> PROBLEM DETAILS
Copy exactly the stretch of data below from the line with "then accept (.vid" through the line with "accept (.vfdiv (fld", including both of those lines.

(DATA EXTRACT begins)

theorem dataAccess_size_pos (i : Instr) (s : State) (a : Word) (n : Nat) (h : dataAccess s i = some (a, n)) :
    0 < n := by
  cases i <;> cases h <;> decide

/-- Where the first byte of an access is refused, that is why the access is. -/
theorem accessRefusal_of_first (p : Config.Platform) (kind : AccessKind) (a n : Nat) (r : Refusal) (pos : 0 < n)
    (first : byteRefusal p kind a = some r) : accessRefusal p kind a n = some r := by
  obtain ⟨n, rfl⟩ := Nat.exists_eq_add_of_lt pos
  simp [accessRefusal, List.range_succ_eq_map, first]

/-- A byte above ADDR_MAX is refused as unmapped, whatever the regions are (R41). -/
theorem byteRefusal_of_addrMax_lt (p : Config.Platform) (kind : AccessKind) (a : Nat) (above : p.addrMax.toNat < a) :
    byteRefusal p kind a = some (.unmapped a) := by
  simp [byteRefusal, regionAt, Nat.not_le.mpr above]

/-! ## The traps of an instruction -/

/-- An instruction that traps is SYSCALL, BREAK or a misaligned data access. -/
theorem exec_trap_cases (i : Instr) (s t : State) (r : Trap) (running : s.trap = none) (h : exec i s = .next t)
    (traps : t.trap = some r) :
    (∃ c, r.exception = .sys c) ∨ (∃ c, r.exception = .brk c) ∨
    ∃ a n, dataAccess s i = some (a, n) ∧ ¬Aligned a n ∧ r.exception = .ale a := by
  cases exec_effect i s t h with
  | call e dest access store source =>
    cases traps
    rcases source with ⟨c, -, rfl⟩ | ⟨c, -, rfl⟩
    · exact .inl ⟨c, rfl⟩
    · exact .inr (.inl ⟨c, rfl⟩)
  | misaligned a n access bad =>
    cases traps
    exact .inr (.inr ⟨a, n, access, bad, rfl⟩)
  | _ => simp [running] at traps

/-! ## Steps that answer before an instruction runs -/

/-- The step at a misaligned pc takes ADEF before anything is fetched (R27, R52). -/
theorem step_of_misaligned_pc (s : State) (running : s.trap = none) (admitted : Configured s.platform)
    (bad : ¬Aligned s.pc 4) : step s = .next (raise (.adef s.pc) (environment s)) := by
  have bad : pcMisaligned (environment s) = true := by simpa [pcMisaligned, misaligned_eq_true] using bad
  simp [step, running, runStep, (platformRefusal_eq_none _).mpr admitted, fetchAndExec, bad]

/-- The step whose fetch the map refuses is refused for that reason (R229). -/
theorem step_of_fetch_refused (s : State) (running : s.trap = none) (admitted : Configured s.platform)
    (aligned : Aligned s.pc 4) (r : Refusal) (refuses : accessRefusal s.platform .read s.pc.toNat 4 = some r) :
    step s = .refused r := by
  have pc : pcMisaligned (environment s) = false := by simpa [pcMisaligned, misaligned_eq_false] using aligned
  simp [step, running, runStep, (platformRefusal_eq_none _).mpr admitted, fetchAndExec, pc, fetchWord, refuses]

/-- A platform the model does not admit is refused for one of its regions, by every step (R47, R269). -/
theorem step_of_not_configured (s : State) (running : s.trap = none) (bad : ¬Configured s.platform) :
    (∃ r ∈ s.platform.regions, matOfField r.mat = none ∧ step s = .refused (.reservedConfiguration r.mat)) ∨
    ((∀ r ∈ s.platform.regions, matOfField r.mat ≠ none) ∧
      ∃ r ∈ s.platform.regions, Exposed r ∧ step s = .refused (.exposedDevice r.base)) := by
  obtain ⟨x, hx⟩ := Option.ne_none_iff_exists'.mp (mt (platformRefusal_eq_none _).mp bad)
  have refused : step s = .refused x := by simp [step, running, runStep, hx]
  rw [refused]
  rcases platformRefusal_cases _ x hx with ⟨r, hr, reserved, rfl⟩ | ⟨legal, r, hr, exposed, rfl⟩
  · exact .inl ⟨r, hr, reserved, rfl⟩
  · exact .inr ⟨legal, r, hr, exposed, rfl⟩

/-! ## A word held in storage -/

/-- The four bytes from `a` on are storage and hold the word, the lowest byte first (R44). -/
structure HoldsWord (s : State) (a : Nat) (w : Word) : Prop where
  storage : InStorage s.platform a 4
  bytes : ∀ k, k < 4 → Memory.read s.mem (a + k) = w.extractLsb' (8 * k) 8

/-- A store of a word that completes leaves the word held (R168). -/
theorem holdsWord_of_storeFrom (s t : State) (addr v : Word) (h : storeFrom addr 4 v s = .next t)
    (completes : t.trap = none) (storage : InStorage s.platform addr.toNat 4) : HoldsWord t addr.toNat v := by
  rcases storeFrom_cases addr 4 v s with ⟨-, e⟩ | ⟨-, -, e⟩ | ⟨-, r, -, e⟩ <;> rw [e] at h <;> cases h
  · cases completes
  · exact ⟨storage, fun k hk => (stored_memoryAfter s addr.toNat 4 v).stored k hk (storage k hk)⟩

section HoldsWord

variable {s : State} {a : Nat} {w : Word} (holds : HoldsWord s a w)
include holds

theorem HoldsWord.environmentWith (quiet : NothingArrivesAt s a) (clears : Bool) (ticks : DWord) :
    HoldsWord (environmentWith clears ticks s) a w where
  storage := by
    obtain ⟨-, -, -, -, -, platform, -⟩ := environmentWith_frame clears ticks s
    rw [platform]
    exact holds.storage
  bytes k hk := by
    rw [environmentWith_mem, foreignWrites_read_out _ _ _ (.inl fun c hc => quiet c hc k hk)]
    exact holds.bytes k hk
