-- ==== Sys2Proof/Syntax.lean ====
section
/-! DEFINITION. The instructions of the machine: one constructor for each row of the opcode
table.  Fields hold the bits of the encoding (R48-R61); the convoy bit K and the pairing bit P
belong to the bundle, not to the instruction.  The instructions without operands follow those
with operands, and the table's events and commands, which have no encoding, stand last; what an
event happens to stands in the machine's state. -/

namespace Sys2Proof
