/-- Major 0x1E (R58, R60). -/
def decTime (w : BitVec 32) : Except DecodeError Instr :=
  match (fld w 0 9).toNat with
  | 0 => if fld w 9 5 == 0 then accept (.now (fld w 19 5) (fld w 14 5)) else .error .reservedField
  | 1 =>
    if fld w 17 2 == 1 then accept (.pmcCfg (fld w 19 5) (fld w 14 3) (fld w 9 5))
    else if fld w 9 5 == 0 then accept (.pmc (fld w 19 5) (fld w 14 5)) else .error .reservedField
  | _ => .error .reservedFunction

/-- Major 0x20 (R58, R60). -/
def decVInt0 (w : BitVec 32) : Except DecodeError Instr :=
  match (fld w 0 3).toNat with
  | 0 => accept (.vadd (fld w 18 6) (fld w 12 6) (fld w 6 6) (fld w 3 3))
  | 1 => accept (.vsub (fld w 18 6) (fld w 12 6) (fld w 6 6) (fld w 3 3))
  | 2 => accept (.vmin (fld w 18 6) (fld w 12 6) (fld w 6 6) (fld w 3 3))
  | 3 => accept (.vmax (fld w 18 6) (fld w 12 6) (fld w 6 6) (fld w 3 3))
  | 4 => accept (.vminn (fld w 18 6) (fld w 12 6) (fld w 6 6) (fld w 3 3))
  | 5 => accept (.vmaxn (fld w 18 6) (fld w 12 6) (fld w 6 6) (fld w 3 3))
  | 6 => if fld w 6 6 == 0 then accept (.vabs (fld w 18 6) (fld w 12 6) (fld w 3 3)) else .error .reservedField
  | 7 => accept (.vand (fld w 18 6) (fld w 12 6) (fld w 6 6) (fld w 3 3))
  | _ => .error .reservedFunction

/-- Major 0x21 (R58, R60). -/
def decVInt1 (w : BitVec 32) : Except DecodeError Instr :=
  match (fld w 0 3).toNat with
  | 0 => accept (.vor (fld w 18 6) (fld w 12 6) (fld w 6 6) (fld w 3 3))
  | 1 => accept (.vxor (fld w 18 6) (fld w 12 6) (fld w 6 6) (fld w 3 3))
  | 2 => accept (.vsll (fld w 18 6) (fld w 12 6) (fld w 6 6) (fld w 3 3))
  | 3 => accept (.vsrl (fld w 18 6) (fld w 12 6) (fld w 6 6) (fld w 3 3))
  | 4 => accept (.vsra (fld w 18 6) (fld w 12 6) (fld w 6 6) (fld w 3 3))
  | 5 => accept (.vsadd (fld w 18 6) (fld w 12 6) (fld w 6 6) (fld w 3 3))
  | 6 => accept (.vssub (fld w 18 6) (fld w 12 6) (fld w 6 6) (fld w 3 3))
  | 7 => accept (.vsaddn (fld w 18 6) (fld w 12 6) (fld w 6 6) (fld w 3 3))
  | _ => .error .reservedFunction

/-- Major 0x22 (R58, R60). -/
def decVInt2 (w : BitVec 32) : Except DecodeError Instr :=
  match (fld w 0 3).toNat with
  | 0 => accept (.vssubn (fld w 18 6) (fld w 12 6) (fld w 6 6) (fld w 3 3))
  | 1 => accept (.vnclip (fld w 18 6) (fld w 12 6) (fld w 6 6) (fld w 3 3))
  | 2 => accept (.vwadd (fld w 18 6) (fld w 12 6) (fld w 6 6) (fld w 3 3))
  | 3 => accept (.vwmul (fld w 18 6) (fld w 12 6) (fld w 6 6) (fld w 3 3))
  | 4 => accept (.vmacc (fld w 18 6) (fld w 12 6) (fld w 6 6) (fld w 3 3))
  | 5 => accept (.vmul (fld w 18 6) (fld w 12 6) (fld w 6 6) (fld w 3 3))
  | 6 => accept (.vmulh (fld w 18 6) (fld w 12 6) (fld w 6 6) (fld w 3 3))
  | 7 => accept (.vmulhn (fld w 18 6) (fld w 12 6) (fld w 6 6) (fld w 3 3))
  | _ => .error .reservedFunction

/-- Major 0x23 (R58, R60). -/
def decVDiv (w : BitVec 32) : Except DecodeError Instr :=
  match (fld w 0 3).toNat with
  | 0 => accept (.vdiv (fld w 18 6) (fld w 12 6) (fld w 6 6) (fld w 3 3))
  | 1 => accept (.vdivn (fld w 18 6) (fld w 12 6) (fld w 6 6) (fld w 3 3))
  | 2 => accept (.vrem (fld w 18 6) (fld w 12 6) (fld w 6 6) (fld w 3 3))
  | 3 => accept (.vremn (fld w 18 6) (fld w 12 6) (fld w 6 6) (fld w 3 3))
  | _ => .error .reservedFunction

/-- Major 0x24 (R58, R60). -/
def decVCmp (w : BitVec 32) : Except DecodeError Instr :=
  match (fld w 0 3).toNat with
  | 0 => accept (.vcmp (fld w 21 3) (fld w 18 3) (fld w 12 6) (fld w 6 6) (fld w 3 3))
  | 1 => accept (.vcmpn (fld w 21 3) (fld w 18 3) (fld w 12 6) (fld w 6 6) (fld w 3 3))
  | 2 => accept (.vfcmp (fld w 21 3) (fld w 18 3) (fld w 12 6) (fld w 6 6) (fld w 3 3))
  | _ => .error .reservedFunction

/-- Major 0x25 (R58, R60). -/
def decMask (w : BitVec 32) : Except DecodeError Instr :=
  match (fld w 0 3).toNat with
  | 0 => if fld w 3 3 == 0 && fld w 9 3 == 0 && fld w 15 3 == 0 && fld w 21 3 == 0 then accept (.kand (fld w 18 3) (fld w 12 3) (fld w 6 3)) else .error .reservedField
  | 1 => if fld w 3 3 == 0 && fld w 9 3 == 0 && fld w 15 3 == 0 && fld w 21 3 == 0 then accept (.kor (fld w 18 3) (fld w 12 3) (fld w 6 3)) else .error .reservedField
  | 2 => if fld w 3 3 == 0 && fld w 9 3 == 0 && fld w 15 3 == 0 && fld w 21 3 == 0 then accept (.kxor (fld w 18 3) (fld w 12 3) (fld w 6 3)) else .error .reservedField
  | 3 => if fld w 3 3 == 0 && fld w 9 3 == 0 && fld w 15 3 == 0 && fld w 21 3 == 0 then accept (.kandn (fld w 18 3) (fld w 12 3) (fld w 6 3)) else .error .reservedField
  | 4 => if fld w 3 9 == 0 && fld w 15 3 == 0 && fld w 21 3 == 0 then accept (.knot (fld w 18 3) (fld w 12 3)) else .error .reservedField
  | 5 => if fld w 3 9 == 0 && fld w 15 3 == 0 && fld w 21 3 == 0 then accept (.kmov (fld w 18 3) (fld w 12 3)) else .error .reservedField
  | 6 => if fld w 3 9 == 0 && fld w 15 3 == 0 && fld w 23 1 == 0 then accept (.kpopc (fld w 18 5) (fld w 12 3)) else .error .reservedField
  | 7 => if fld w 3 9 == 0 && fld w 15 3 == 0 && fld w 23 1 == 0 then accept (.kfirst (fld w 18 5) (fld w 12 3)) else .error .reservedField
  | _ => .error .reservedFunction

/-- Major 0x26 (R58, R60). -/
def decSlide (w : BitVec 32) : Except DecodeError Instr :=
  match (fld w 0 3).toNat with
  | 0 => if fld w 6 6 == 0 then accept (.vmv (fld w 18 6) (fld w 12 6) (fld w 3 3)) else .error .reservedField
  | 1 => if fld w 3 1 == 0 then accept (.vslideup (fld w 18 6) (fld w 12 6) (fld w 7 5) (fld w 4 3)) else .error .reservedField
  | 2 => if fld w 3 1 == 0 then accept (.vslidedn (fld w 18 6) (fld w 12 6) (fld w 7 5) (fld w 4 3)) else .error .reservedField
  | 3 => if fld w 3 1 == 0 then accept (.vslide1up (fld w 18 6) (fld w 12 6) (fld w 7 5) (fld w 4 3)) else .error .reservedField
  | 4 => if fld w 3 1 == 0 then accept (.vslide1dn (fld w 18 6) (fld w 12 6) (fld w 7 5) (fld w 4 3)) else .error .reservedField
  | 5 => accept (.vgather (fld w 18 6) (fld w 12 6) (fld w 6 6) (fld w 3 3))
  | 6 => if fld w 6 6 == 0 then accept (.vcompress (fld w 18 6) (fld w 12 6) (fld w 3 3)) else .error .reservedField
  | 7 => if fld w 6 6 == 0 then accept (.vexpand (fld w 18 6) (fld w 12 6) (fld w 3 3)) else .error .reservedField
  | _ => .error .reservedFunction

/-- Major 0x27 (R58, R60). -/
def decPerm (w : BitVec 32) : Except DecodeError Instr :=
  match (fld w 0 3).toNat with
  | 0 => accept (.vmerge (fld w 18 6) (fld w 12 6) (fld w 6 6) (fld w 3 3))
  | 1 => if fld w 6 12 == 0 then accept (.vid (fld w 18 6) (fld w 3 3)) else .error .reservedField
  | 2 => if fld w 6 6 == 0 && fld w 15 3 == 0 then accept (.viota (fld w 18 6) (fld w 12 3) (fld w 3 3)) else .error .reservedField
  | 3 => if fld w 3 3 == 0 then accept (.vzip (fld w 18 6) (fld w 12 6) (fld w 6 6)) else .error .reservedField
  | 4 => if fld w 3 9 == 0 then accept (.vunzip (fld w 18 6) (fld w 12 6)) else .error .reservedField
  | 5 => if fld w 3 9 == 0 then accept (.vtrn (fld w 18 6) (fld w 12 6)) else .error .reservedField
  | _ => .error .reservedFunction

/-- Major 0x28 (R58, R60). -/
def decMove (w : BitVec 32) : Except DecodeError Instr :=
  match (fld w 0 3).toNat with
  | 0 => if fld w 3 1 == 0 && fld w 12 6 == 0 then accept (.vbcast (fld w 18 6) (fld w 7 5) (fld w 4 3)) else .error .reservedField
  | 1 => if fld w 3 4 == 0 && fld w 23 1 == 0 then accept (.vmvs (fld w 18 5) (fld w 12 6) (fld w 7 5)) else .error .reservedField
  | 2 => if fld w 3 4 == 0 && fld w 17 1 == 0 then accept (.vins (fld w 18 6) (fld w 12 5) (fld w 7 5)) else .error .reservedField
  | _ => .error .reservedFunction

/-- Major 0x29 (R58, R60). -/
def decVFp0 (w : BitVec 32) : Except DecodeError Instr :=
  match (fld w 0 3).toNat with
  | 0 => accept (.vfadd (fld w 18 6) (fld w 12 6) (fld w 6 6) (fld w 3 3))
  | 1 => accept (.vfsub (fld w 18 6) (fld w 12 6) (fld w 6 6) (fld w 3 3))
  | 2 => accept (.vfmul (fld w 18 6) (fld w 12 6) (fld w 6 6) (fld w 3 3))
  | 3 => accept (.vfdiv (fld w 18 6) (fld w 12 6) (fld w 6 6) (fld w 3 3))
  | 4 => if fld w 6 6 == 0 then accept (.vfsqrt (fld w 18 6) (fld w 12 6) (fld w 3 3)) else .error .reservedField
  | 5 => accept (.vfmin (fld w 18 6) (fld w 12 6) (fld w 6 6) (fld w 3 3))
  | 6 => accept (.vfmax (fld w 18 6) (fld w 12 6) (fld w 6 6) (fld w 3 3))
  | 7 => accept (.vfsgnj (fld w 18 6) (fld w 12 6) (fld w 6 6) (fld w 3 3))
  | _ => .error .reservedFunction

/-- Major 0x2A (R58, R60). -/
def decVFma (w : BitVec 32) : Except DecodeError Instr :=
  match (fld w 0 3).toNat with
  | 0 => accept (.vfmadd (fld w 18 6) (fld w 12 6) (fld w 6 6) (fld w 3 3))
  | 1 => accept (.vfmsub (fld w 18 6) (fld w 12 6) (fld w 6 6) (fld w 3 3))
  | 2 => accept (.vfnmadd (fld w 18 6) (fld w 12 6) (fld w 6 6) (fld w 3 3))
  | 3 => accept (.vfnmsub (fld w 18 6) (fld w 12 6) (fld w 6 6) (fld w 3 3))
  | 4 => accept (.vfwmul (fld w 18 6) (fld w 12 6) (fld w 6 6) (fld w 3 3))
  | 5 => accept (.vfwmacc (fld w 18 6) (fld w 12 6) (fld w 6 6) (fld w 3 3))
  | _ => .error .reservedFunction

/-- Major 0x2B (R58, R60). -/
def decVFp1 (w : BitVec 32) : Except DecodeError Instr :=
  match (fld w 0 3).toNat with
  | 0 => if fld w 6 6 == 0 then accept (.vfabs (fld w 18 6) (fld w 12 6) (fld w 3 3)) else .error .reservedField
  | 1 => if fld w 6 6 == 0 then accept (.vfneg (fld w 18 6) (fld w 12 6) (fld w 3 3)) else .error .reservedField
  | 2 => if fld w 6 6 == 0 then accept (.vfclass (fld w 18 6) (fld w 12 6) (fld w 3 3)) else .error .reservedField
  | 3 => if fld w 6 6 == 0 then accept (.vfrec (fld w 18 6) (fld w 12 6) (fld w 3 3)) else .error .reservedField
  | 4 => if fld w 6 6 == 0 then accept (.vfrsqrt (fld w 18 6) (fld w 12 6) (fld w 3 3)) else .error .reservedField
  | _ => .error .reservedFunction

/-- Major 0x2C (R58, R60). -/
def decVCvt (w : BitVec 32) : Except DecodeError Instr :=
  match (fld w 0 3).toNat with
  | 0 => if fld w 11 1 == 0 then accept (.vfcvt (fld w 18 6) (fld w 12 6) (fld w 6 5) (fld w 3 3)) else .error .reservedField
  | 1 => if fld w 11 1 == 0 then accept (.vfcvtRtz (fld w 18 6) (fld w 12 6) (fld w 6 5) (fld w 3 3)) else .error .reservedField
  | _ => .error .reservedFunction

(DATA EXTRACT ends)

> WRITTEN ANSWER
  | 1 => if fld w 6 12 == 0 then accept (.vid (fld w 18 6) (fld w 3 3)) else .error .reservedField
  | 2 => if fld w 6 6 == 0 && fld w 15 3 == 0 then accept (.viota (fld w 18 6) (fld w 12 3) (fld w 3 3)) else .error .reservedField
  | 3 => if fld w 3 3 == 0 then accept (.vzip (fld w 18 6) (fld w 12 6) (fld w 6 6)) else .error .reservedField
  | 4 => if fld w 3 9 == 0 then accept (.vunzip (fld w 18 6) (fld w 12 6)) else .error .reservedField
  | 5 => if fld w 3 9 == 0 then accept (.vtrn (fld w 18 6) (fld w 12 6)) else .error .reservedField
  | _ => .error .reservedFunction

/-- Major 0x28 (R58, R60). -/
def decMove (w : BitVec 32) : Except DecodeError Instr :=
  match (fld w 0 3).toNat with
  | 0 => if fld w 3 1 == 0 && fld w 12 6 == 0 then accept (.vbcast (fld w 18 6) (fld w 7 5) (fld w 4 3)) else .error .reservedField
  | 1 => if fld w 3 4 == 0 && fld w 23 1 == 0 then accept (.vmvs (fld w 18 5) (fld w 12 6) (fld w 7 5)) else .error .reservedField
  | 2 => if fld w 3 4 == 0 && fld w 17 1 == 0 then accept (.vins (fld w 18 6) (fld w 12 5) (fld w 7 5)) else .error .reservedField
  | _ => .error .reservedFunction

/-- Major 0x29 (R58, R60). -/
def decVFp0 (w : BitVec 32) : Except DecodeError Instr :=
  match (fld w 0 3).toNat with
  | 0 => accept (.vfadd (fld w 18 6) (fld w 12 6) (fld w 6 6) (fld w 3 3))
  | 1 => accept (.vfsub (fld w 18 6) (fld w 12 6) (fld w 6 6) (fld w 3 3))
  | 2 => accept (.vfmul (fld w 18 6) (fld w 12 6) (fld w 6 6) (fld w 3 3))
  | 3 => accept (.vfdiv (fld w 18 6) (fld w 12 6) (fld w 6 6) (fld w 3 3))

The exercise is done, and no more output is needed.